MaxCompute incremental computing processes only the data that changed since the last run, rather than reprocessing your entire dataset on every run. This lets you build near-real-time pipelines from existing SQL logic without rewriting your transformation code. The feature relies on Delta Tables for incremental data storage and access.
How it works
Dynamic Materialized Views (Delta Live MVs) are the core of incremental computing. Define a Delta Live MV with standard SQL, and it refreshes automatically whenever its Base Tables receive incremental changes. Because each refresh processes only the changes — not the full table — runs are faster and cheaper than a full recalculation.
Delta Live MVs support unified SQL logic for both stream and batch processing. Adjust the auto-refresh frequency to balance data freshness against compute cost: lower the interval for near-real-time pipelines, raise it to reduce spend during off-peak periods.
As an alternative, combine Stream objects with Periodic Tasks to detect changes in input data and trigger downstream SQL on a defined schedule.
Use cases
Batch-to-streaming migration: Make minor changes to existing MaxCompute SQL jobs to produce near-real-time results. Delta Live MVs add continuous incremental refresh, so you migrate incrementally rather than rebuilding from scratch.
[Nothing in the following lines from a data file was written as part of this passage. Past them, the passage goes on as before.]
/-- The three refusals of R108 and R136; no fault; a refused run stays refused and has no observation. The model's choices in it:
that a policy other than DEFER is among the illegal configurations (D8, U7) and refused before any input is applied (log entry 12),
and that a change of configuration is presented as an input (log entry 11). -/
def Obligations.ListedInputsAreRefused : Prop :=
  (∀ s : State,
    s.cfg.packetBitCount ≠ 24 ∨ s.cfg.cntWidth < 5 ∨ s.cfg.overrunPolicy ≠ .defer →
      ∃ why, step s = .refused (.illegalConfiguration why)) ∧
    (∀ (s : State) (w : OpWord) (rest : List Input),
      s.cfg.check = none → s.inputs = .word w :: rest → decode w = .error (.reserved w) →
        step s = .refused (.reservedWord w)) ∧
    (∀ (s : State) (c : Config) (rest : List Input),
      s.cfg.check = none → s.inputs = .configure c :: rest → c ≠ s.cfg → step s = .refused .configurationChange) ∧
    (∀ (s : State) (r : Fault), step s ≠ .fault r) ∧
    (∀ (s : State) (k n : Nat) (r : Refusal), Host.Core.run Sys2Proof.core k s = .refused r →
      Host.Core.run Sys2Proof.core (k + n) s = .refused r) ∧
    ∀ r : Refusal, observation (.refused r) = none

/-- Nothing but what R108 lists is refused, and, where a clk cycle is supplied, the parameters R138 and R139 give no meaning (the
model's choice, log entry 12). -/
def Obligations.NothingElseIsRefused : Prop :=
  ∀ (s : State) (r : Refusal), step s = .refused r →
    s.cfg.check ≠ none ∨
      (∃ (w : OpWord) (rest : List Input), s.inputs = .word w :: rest ∧ decode w = .error (.reserved w)) ∨
      (∃ (c : Config) (rest : List Input), s.inputs = .configure c :: rest ∧ c ≠ s.cfg) ∨
      ∃ (p : Pins) (rest : List Input), s.inputs = .cycle p :: rest ∧ s.cfg.checkCycle ≠ none

/-- R30: no step writes the configuration, whatever is supplied. -/
def Obligations.StepsNeverWriteTheConfiguration : Prop :=
  ∀ s t : State, step s = .next t → t.cfg = s.cfg

/-- Every operation completes in every state (R105), and so does every admitted run. The model's choices in the second clause: steps
past the last input (log entry 5), and clk cycles under legal parameters among the admitted inputs (log entry 12). -/
def Obligations.AdmittedRunsComplete : Prop :=
  (∀ (i : Instr) (s : State), ∃ t, exec i s = .next t) ∧
    ∀ (s : State) (k : Nat), Admitted s → ∃ t : State, Host.Core.run Sys2Proof.core k s = .next t

/-- R6: a run of words is its operations applied one at a time, in the order supplied. -/
def Obligations.WordRunIsItsOperations : Prop :=
  ∀ (s : State) (ops : List Instr) (rest : List Input), s.cfg.check = none →
    Host.Core.run Sys2Proof.core ops.length { s with inputs := wordsOf ops ++ rest } =
      runOps ops { s with inputs := rest }

/-- R145: a run ends when its operations are exhausted; nothing changes after that, and the observation is the TAKE results with the
final state. That a step without input answers the same state is a DESIGN CHOICE (log entry 5). -/
def Obligations.ExhaustedRunStands : Prop :=
  ∀ (s : State) (k : Nat), s.cfg.check = none → s.inputs = [] →
    Host.Core.run Sys2Proof.core k s = .next s ∧
      observation (Host.Core.run Sys2Proof.core k s) = some (s.takes, s)

/-! ### Invariants -/

/-- The spec's derivations R35 to R37, with the count's and the synchronisers' widths: every step keeps them, in every state. -/
def Obligations.EveryStepKeepsInvariants : Prop :=
  ∀ s t : State, Inv s → step s = .next t → Inv t

/-- The invariants hold at the start of a run, under every configuration. -/
def Obligations.ResetMeetsInvariants : Prop :=
  Inv State.reset ∧ ∀ (c : Config) (p : RawPacket), Inv (State.resetWith c p)

/-- R27: who sets and who clears `ready`. -/
def Obligations.ReadyHasItsWritersOnly : Prop :=
  ∀ (i : Instr) (s t : State), exec i s = .next t →
    (s.ready = false → t.ready = true → i = .tick ∧ PublishesAt s) ∧
      (s.ready = true → t.ready = false → i = .take ∨ i = .reset)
This gradually upgrades your MaxCompute system from an offline-only system to a unified stream-batch data warehouse architecture that unifies stream and batch business traces.
New unified stream-batch pipeline: Build a pipeline directly with Delta Live MVs to handle both incremental and full data in a single architecture that supports stream and batch processing.
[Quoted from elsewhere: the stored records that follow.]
-- ==== Sys2Proof/Tests/Slice0.lean ====
section
/-!
SUPPORT. Tests against the words and vectors of the spec (30_encoding.md, 95_test_vectors.md), the WellFormed smoke tests, and for
each statement with hypotheses a witness that meets them. Expected values are the spec's own.
-/

namespace Sys2Proof.Tests

open Sys2Proof.Machine Sys2Proof.Safety

/-! ### Helpers -/

/-- The block's tuple as 95_test_vectors.md writes it (R20). -/
structure Block where
  buffer : RawPacket
  bitsRead : Nat
  nextBitMask : RawPacket
  lastBitsRead : Nat
  pkt : RawPacket
  ready : Bool
  dbg : Bool
  phase : Phase
  deriving DecidableEq, Repr

def block (s : State) : Block :=
  ⟨s.buffer, s.bitsRead, s.nextBitMask, s.lastBitsRead, s.pkt, s.ready, s.dbg, s.phase⟩

def stateOf (b : Block) : State :=
  { State.reset with
    buffer := b.buffer, bitsRead := b.bitsRead, nextBitMask := b.nextBitMask, lastBitsRead := b.lastBitsRead, pkt := b.pkt
    ready := b.ready, dbg := b.dbg, phase := b.phase }

def blockAfter (i : Instr) (b : Block) : Option Block := (finalState (exec i (stateOf b))).map block

/-- The same under another configuration. -/
def blockUnder (c : Config) (i : Instr) (b : Block) : Option Block :=
  (finalState (exec i { stateOf b with cfg := c })).map block

def accumulatorUnder (c : Config) (i : Instr) (a : RawPacket × Nat × RawPacket) : Option (RawPacket × Nat × RawPacket) :=
  (blockUnder c i ⟨a.1, a.2.1, a.2.2, 0, 0, false, false, .idle⟩).map fun b => (b.buffer, b.bitsRead, b.nextBitMask)

def inverted : Config := { Config.standard with invert := true }
def countPolicy : Config := { Config.standard with publishAt := .count }
def fiveBit : Config := { Config.standard with cntWidth := 5 }

/-! ### WellFormed: each check refuses an ill-formed term -/

theorem test_check_packet_bit_count : ({ Config.standard with packetBitCount := 16 }).check = some .packetBitCount := by decide
theorem test_check_cnt_width : ({ Config.standard with cntWidth := 4 }).check = some .cntWidth := by decide
theorem test_check_overrun_policy : ({ Config.standard with overrunPolicy := .hardFail }).check = some .overrunPolicy := by decide
theorem test_check_sync_stages : ({ Config.standard with syncStages := 1 }).checkCycle = some .syncStages := by decide
theorem test_check_take_latency : ({ Config.standard with takeLatency := 2 }).checkCycle = some .takeLatency := by decide
theorem test_standard_is_legal : Config.standard.legal = true ∧ fiveBit.legal = true ∧ Config.standard.checkCycle = none := by
  decide
theorem test_operations_well_formed : ∀ lvl : Bool, (Instr.edge lvl).wf = true ∧ Instr.tick.wf = true ∧ Instr.take.wf = true ∧
    Instr.reset.wf = true := by decide

/-! ### Decoding: words written out from R57 to R61 -/

theorem test_decode_edge_low : decode 0b0010#4 = .ok (.edge false) := rfl
theorem test_decode_edge_high : decode 0b0011#4 = .ok (.edge true) := rfl
theorem test_decode_tick : decode 0b0100#4 = .ok .tick := rfl
theorem test_decode_take : decode 0b0110#4 = .ok .take := rfl
theorem test_decode_reset : decode 0b1000#4 = .ok .reset := rfl
/-- Vector table 2.1: the eleven reserved words. -/
theorem test_decode_reserved :
    ∀ w ∈ [0x0#4, 0x1#4, 0x5#4, 0x7#4, 0x9#4, 0xA#4, 0xB#4, 0xC#4, 0xD#4, 0xE#4, 0xF#4], decodeTableWord 4 w.toNat = none := by
  decide
theorem test_table_word_reads_the_low_nibble :
    decodeTableWord 8 3 = some (.edge true) ∧ decodeTableWord 4 8 = some .reset ∧ decodeTableWord 8 18 = none := by decide
/-- The next step runs the placed word: R58 on the reset state (vector T1). -/
theorem test_placed_word_runs : (finalState (step (State.reset.withFetchWord 8 4))).map (fun s => (block s, s.inputs)) =
    some (block State.reset, []) := by decide

/-! ### EDGE -/

/-- Vectors E1 to E4 (both polarities) and E5. -/
theorem test_edge_polarity_and_insertion :
    accumulatorUnder Config.standard (.edge true) (0x000000, 0, 0x000001) = some (0x000001, 1, 0x000002) ∧
    accumulatorUnder Config.standard (.edge false) (0x000000, 0, 0x000001) = some (0x000000, 1, 0x000002) ∧
    accumulatorUnder inverted (.edge false) (0x000000, 0, 0x000001) = some (0x000001, 1, 0x000002) ∧
    accumulatorUnder inverted (.edge true) (0x000000, 0, 0x000001) = some (0x000000, 1, 0x000002) ∧
    accumulatorUnder Config.standard (.edge true) (0x00004E, 8, 0x000100) = some (0x00014E, 9, 0x000200) := by decide

/-- Vectors E6, E8, E10, E11, E13, E14: the 24th, the 25th, saturation, and OR never clears. -/
theorem test_edge_limits :
    accumulatorUnder Config.standard (.edge true) (0x10004E, 23, 0x800000) = some (0x90004E, 24, 0x000000) ∧
    accumulatorUnder Config.standard (.edge true) (0x90004E, 24, 0x000000) = some (0x90004E, 25, 0x000000) ∧
    accumulatorUnder Config.standard (.edge true) (0x90004E, 65534, 0x000000) = some (0x90004E, 65535, 0x000000) ∧
    accumulatorUnder Config.standard (.edge true) (0x90004E, 65535, 0x000000) = some (0x90004E, 65535, 0x000000) ∧
    accumulatorUnder Config.standard (.edge false) (0x000003, 1, 0x000002) = some (0x000003, 2, 0x000004) ∧
    accumulatorUnder fiveBit (.edge true) (0xFFFFFF, 31, 0x000000) = some (0xFFFFFF, 31, 0x000000) := by decide

/-! ### TICK -/

/-- Vectors T2, T4, T5, T6, T8, T10 (GAP). -/
theorem test_tick_gap_policy :
    blockAfter .tick ⟨0x000000, 0, 0x000001, 0, 0x90004E, true, true, .gapDetected⟩ =
      some ⟨0x000000, 0, 0x000001, 0, 0x90004E, true, false, .idle⟩ ∧
    blockAfter .tick ⟨0x00000E, 5, 0x000020, 0, 0x000000, false, false, .idle⟩ =
      some ⟨0x00000E, 5, 0x000020, 5, 0x000000, false, true, .accumulating⟩ ∧
    blockAfter .tick ⟨0x00000E, 5, 0x000020, 5, 0x000000, false, true, .accumulating⟩ =
      some ⟨0x000000, 0, 0x000001, 0, 0x000000, false, true, .gapDetected⟩ ∧
    blockAfter .tick ⟨0x90004E, 24, 0x000000, 16, 0x000000, false, true, .accumulating⟩ =
      some ⟨0x90004E, 24, 0x000000, 24, 0x000000, false, true, .accumulating⟩ ∧
    blockAfter .tick ⟨0x90004E, 24, 0x000000, 24, 0x000000, false, true, .accumulating⟩ =
      some ⟨0x000000, 0, 0x000001, 0, 0x90004E, true, true, .gapDetected⟩ ∧
    blockAfter .tick ⟨0x100063, 24, 0x000000, 24, 0x90004E, true, true, .accumulating⟩ =
      some ⟨0x000000, 0, 0x000001, 0, 0x100063, true, true, .gapDetected⟩ := by decide

/-- Vectors T7, T9, T12 (COUNT) and T14 (saturation, GAP). -/
theorem test_tick_count_policy_and_saturation :
    blockUnder countPolicy .tick ⟨0x90004E, 24, 0x000000, 16, 0x000000, false, true, .accumulating⟩ =
      some ⟨0x90004E, 24, 0x000000, 24, 0x90004E, true, true, .accumulating⟩ ∧
    blockUnder countPolicy .tick ⟨0x90004E, 24, 0x000000, 24, 0x000000, false, true, .accumulating⟩ =
      some ⟨0x000000, 0, 0x000001, 0, 0x90004E, true, true, .gapDetected⟩ ∧
    blockUnder countPolicy .tick ⟨0x90004E, 25, 0x000000, 24, 0x000000, false, true, .accumulating⟩ =
      some ⟨0x90004E, 25, 0x000000, 25, 0x000000, false, true, .accumulating⟩ ∧
    blockAfter .tick ⟨0xFFFFFF, 65535, 0x000000, 65535, 0x000000, false, true, .accumulating⟩ =
      some ⟨0x000000, 0, 0x000001, 0, 0x000000, false, true, .gapDetected⟩ := by decide

/-! ### TAKE, the decoder and its floating-point form -/

/-- Vector K1: the packet with its measurement, `ready` cleared and `pkt` kept. -/
theorem test_take_ready :
    (finalState (exec .take (stateOf ⟨0x000000, 0, 0x000001, 0, 0x90004E, true, false, .idle⟩))).map (fun s => (block s, s.takes)) =
      some (⟨0x000000, 0, 0x000001, 0, 0x90004E, false, false, .idle⟩,
        [some (0x90004E#24, ⟨mkRat (-39) 1000, .inch, .negative⟩)]) := by decide

/-- Vectors K2, K5: none, and nothing changes. -/
theorem test_take_not_ready :
    (finalState (exec .take (stateOf ⟨0x000000, 0, 0x000001, 0, 0x90004E, false, false, .idle⟩))).map (fun s => (block s, s.takes)) =
      some (⟨0x000000, 0, 0x000001, 0, 0x90004E, false, false, .idle⟩, [none]) := by decide

/-- Vectors D2, D4, D6, D8, D9, D12, D15: exact values. -/
theorem test_decoder_exact :
    decodePacket Config.standard 0x100063 = ⟨mkRat (-99) 100, .mm, .negative⟩ ∧
    decodePacket Config.standard 0x100000 = ⟨mkRat 0 1, .mm, .negative⟩ ∧
    decodePacket Config.standard 0x7FFFFF = ⟨mkRat (-41943) 4, .mm, .negative⟩ ∧
    decodePacket Config.standard 0xFFFFFF = ⟨mkRat (-41943) 80, .inch, .negative⟩ ∧
    decodePacket Config.standard 0x600000 = ⟨mkRat 0 1, .mm, .positive⟩ ∧
    decodePacket Config.standard 0x800001 = ⟨mkRat 1 2000, .inch, .positive⟩ ∧
    decodePacket Config.standard 0x000064 = ⟨mkRat 1 1, .mm, .positive⟩ := by decide

/-- Column binary64 of D1, D2, D4, D5, D7, D12, D13: `0x1.hhhhhhhhhhhhh` times `2 ^ k` is the 53-bit significand times `2 ^ (k - 52)`. -/
theorem test_decoder_binary64 :
    floatOf .binary64 (decodePacket Config.standard 0x90004E) = ⟨true, 0x13f7ced916872b, -5 - 52⟩ ∧
    floatOf .binary64 (decodePacket Config.standard 0x100063) = ⟨true, 0x1fae147ae147ae, -1 - 52⟩ ∧
    floatOf .binary64 (decodePacket Config.standard 0x100000) = ⟨true, 0, 0⟩ ∧
    floatOf .binary64 (decodePacket Config.standard 0x0FFFFF) = ⟨false, 0x147ae000000000, 13 - 52⟩ ∧
    floatOf .binary64 (decodePacket Config.standard 0x8FFFFF) = ⟨false, 0x10624ccccccccd, 9 - 52⟩ ∧
    floatOf .binary64 (decodePacket Config.standard 0x800001) = ⟨false, 0x10624dd2f1a9fc, -11 - 52⟩ ∧
    floatOf .binary64 (decodePacket Config.standard 0x000001) = ⟨false, 0x147ae147ae147b, -7 - 52⟩ := by decide

/-- Column binary32 of D1, D2, D7, D12, D13: `0x1.hhhhhh` holds 24 bits after the point, so the 24-bit significand is half of the
seven digits, times `2 ^ (k - 23)`. -/
theorem test_decoder_binary32 :
    floatOf .binary32 (decodePacket Config.standard 0x90004E) = ⟨true, 0x13f7cee / 2, -5 - 23⟩ ∧
    floatOf .binary32 (decodePacket Config.standard 0x100063) = ⟨true, 0x1fae148 / 2, -1 - 23⟩ ∧
    floatOf .binary32 (decodePacket Config.standard 0x8FFFFF) = ⟨false, 0x10624cc / 2, 9 - 23⟩ ∧
    floatOf .binary32 (decodePacket Config.standard 0x800001) = ⟨false, 0x10624de / 2, -11 - 23⟩ ∧
    floatOf .binary32 (decodePacket Config.standard 0x000001) = ⟨false, 0x147ae14 / 2, -7 - 23⟩ := by decide

/-! ### RESET -/

/-- Vector S1, `pkt` left out. -/
theorem test_reset_mid_burst :
    (finalState (exec .reset (stateOf ⟨0x00000E, 5, 0x000020, 5, 0x90004E, true, true, .accumulating⟩))).map
      (fun s => { block s with pkt := 0 }) = some ⟨0x000000, 0, 0x000001, 0, 0, false, false, .idle⟩ := by decide

/-! ### Coincident events and text -/

/-- A state one cycle before its synchronisers show a rising edge with the data line high. -/
def edgeAhead (b : Block) : State :=
  { stateOf b with front := { State.reset.front with sclkSync := [true, false], sdataSync := [true, false] } }

/-- Vectors X1 (EDGE before TICK) and X3 (RESET alone), and a TICK before a TAKE (X2). -/
theorem test_coincident_events :
    (finalState (execCycle ⟨true, true, true, false, false⟩
      (edgeAhead ⟨0x0003FF, 10, 0x000400, 10, 0x000000, false, true, .accumulating⟩))).map block =
      some ⟨0x0007FF, 11, 0x000800, 11, 0x000000, false, true, .accumulating⟩ ∧
    (finalState (execCycle ⟨false, false, true, true, false⟩
      (stateOf ⟨0x90004E, 24, 0x000000, 24, 0x000000, false, true, .accumulating⟩))).map (fun s => (block s, s.takes.length)) =
      some (⟨0x000000, 0, 0x000001, 0, 0x90004E, false, true, .gapDetected⟩, 1) ∧
    (finalState (execCycle ⟨true, true, false, false, true⟩
      (edgeAhead ⟨0x0003FF, 10, 0x000400, 10, 0x000000, true, true, .accumulating⟩))).map (fun s => (s.bitsRead, s.ready)) =
      some (0, false) := by decide

/-- R10: with INVERT 1 the other transition is active, and with ACTIVE_EDGE_NONINV falling the falling one; the data line is high. -/
theorem test_active_transition :
    (∀ x ∈ [(inverted, true), ({ Config.standard with activeEdgeNoninv := .falling }, true),
        ({ inverted with activeEdgeNoninv := .falling }, false), (Config.standard, false)],
      let s : State := { State.reset with cfg := x.1, front := { State.reset.front with
        sclkSync := [false, true], sdataSync := [true, true] } }
      detectEdge s (shiftLines ⟨false, true, false, false, false⟩ s) = if x.2 then some true else none) := by decide

/-- 2.1: `SEND 0x100063` with `INVERT = 1`, as words. -/
theorem test_send_expansion :
    (sendOps true 0x100063#24).map (fun i => (encode i).toNat) =
      [2, 2, 3, 3, 3, 2, 2, 3, 4, 3, 3, 3, 3, 3, 3, 3, 3, 4, 3, 3, 3, 3, 2, 3, 3, 3, 4] := by decide

/-- R64, R65: a comment, a blank line, `xN`, `GAP`; an unknown word is refused. -/
theorem test_text :
    parseRun false ['E', 'D', 'G', 'E', ' ', '1', ' ', 'x', '2', ' ', ';', 'a', '\n', '\n', 'G', 'A', 'P', '\n', 'T', 'A', 'K', 'E'] =
      some [.edge true, .edge true, .tick, .tick, .take] ∧
    parseRun false ['N', 'O', 'P'] = none ∧
    (parseRun true ['S', 'E', 'N', 'D', ' ', '0', 'x', '1', '0', '0', '0', '6', '3']) = some (sendOps true 0x100063#24) := by decide

/-! ### Witnesses: for each statement with hypotheses, a state and operands that meet all of them -/

def underCount (b : Block) : State := { stateOf b with cfg := countPolicy }

/-- The reset state with these inputs supplied. -/
def supplied (is : List Input) : State := { State.reset with inputs := is }

/-- A transmission body from its first EDGE, decided by the walk of Laws/Envelope.lean. -/
theorem body_of_walk {body : List Instr} (h : spaced true body = true)
    (h1 : ∃ lvl rest, body = Instr.edge lvl :: rest) (h2 : ∃ lvl rest, body = rest ++ [Instr.edge lvl])
    (h3 : Instr.reset ∉ body) : TransmissionBody body := ⟨h1, h2, h3, envIntra_of_spaced h⟩

/-- 23 EDGEs with a TICK after the 8th and a TAKE and a TICK after the 16th. -/
def body23 : List Instr :=
  List.replicate 8 (Instr.edge true) ++ .tick :: (List.replicate 8 (Instr.edge false) ++
    .take :: .tick :: List.replicate 7 (Instr.edge true))

def body24 : List Instr := body23 ++ [.edge false]

def body3 : List Instr := [.edge true, .tick, .edge false, .edge true]

theorem body24_ok : TransmissionBody body24 :=
  body_of_walk (by decide) ⟨_, _, rfl⟩ ⟨_, body23, rfl⟩ (by decide)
Event-driven incremental processing: Combine Stream objects and Periodic Tasks to detect changes in source tables and trigger downstream SQL on a defined schedule.
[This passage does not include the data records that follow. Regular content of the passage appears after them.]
-- ==== Sys2Proof/Machine/Audit.lean ====
section
/-! DEFINITION. The conformance audit: AUDIT_SWEEP and CLEAR_FLAG (chapter 9). -/

namespace Sys2Proof.Machine

/-! ## Comparison -/

/-- R151: the sense of a mismatch, from the commanded state. -/
def senseOf (commandedOpen : Bool) : Sense := if commandedOpen then .reportedClosed else .reportedOpen

/-- R153: the pending mark after a comparison that left the mismatch count at `count`. -/
def Seat.pendingAfter (t : Seat) (tolerance count : Nat) (commandedOpen : Bool) : Option Sense :=
  match t.pendingSense with
  | some sense => some sense
  | none => if tolerance ≤ count ∧ t.flagged = false then some (senseOf commandedOpen) else none

/-- R152, R153: the comparison of one seat. -/
def Seat.compare (t : Seat) (tolerance : Nat) (e : AuditEntry) : Seat :=
  if e.commandedOpen = e.reportedOpen then { t with mismatch := 0 }
  else
    let count := min (t.mismatch + 1) Config.mismatchMax
    { t with mismatch := count, pendingSense := t.pendingAfter tolerance count e.commandedOpen }

/-- R152: an entry is compared when its seat is present. -/
def State.compareEntry (s : State) (e : AuditEntry) : State :=
  if (s.seat e.seat).present then s.updSeat e.seat fun t => t.compare s.settings.auditTolerance e else s

/-- R152: every answered entry of the sweep, in ascending seat order. -/
def State.compareAll (s : State) (entries : List AuditEntry) : State :=
  entries.foldl (fun s e => s.compareEntry e) s

/-! ## Search and report -/

/-- R155: the seats in the order of the search: from the one after the cursor up to 200, then from 1 to the cursor. -/
def searchOrder (cursor : Nat) : List Nat := seatNumbers.drop cursor ++ seatNumbers.take cursor

/-- R155: the pending seat the search finds first. -/
def State.findPending (s : State) : Option Nat :=
  (searchOrder s.cursor).find? fun n => (s.seat n).pendingSense.isSome

/-- R156, step 4: the reported seat leaves the floor. -/
def State.removeReported (s : State) (n : Nat) : State :=
  match (s.seat n).place with
  | .idle => s
  | .waiting => s.removeWaiting n .flagged
  | .live => s.endSeat n .unitFault

/-- R50, R156, steps 2 and 3: a seat flagged by its report. Its armed mark goes with the report and not only at the next
examination, so that a flag cleared between two sweeps leaves no held PRIORITY armed (R159; DEDUCED, log entry 29). -/
def Seat.reported (t : Seat) : Seat := { t with flagged := true, pendingSense := none, armed := false }

/-- R156: the report of seat `n`, pending with sense `sense`. -/
def State.reportSeat (s : State) (n : Nat) (sense : Sense) : State :=
  { (s.raise (.discrepancy n sense)).updSeat n Seat.reported with cursor := n }.removeReported n

/-- R155, R156: the search and the report it leads to, if any. -/
def State.reportOne (s : State) : State :=
  match s.findPending with
  | none => s
  | some n =>
    match (s.seat n).pendingSense with
    | none => s
    | some sense => s.reportSeat n sense

/-- R154: the audit's work for the returned sweep, if it is due. -/
def State.takeAudit (s : State) : State :=
  match s.owed.audit with
  | none => s
  | some entries => ((s.setOwed { s.owed with audit := none }).compareAll entries).reportOne

/-- AUDIT_SWEEP (R154). -/
def execAuditSweep (s : State) : Host.Outcome State Fault Refusal := .next s.takeAudit

/-! ## CLEAR_FLAG -/

/-- R159: a seat with its marks and its count cleared. A seat that was flagged is not armed until it presses again
(DEDUCED, log entry 29). -/
def Seat.cleared (t : Seat) : Seat :=
  { t with flagged := false, pendingSense := none, mismatch := 0, armed := t.armed && !t.flagged }

/-- R159: the number of flagged seats. -/
def State.flaggedCount (s : State) : Nat := (s.seats.filter fun t => t.flagged).length

/-- R159: CLEAR_FLAG at dispatch. -/
def State.clearFlag (s : State) (tag : Byte) (selector : Nat) : State :=
  if selector = 0 then
    { s with seats := s.seats.map Seat.cleared }.reply tag (.flagsCleared s.flaggedCount)
  else if selector ≤ Config.seatCount then
    (s.updSeat selector Seat.cleared).reply tag (.flagsCleared (s.seat selector).flagged.toNat)
  else s.reply tag (.refused .notFound)

/-- CLEAR_FLAG (R159). -/
def execClearFlag (s : State) : Host.Outcome State Fault Refusal :=
  .next (s.dispatch 14 fun s tag d =>
    match d with
    | .clearFlag selector => s.clearFlag tag selector
    | _ => s)

end Sys2Proof.Machine
end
When to use which approach
| Approach | Use when | Refresh control |
|---|---|---|
| Dynamic Materialized Views (Delta Live MVs) | You want declarative, SQL-only pipelines that refresh automatically without managing schedules or dependencies | Adjustable auto-refresh frequency |
| Stream objects + Periodic Tasks | You need explicit control over when downstream SQL fires, or your pipeline requires imperative transformation logic | You define the schedule; Stream detects data changes |
Both approaches rely on Delta Tables for incremental data storage.
Usage notes
The Stream object feature is generally available.
The Dynamic Materialized View (Delta Live MV) and Periodic Task features are in invitational preview. To try these features, submit a ticket.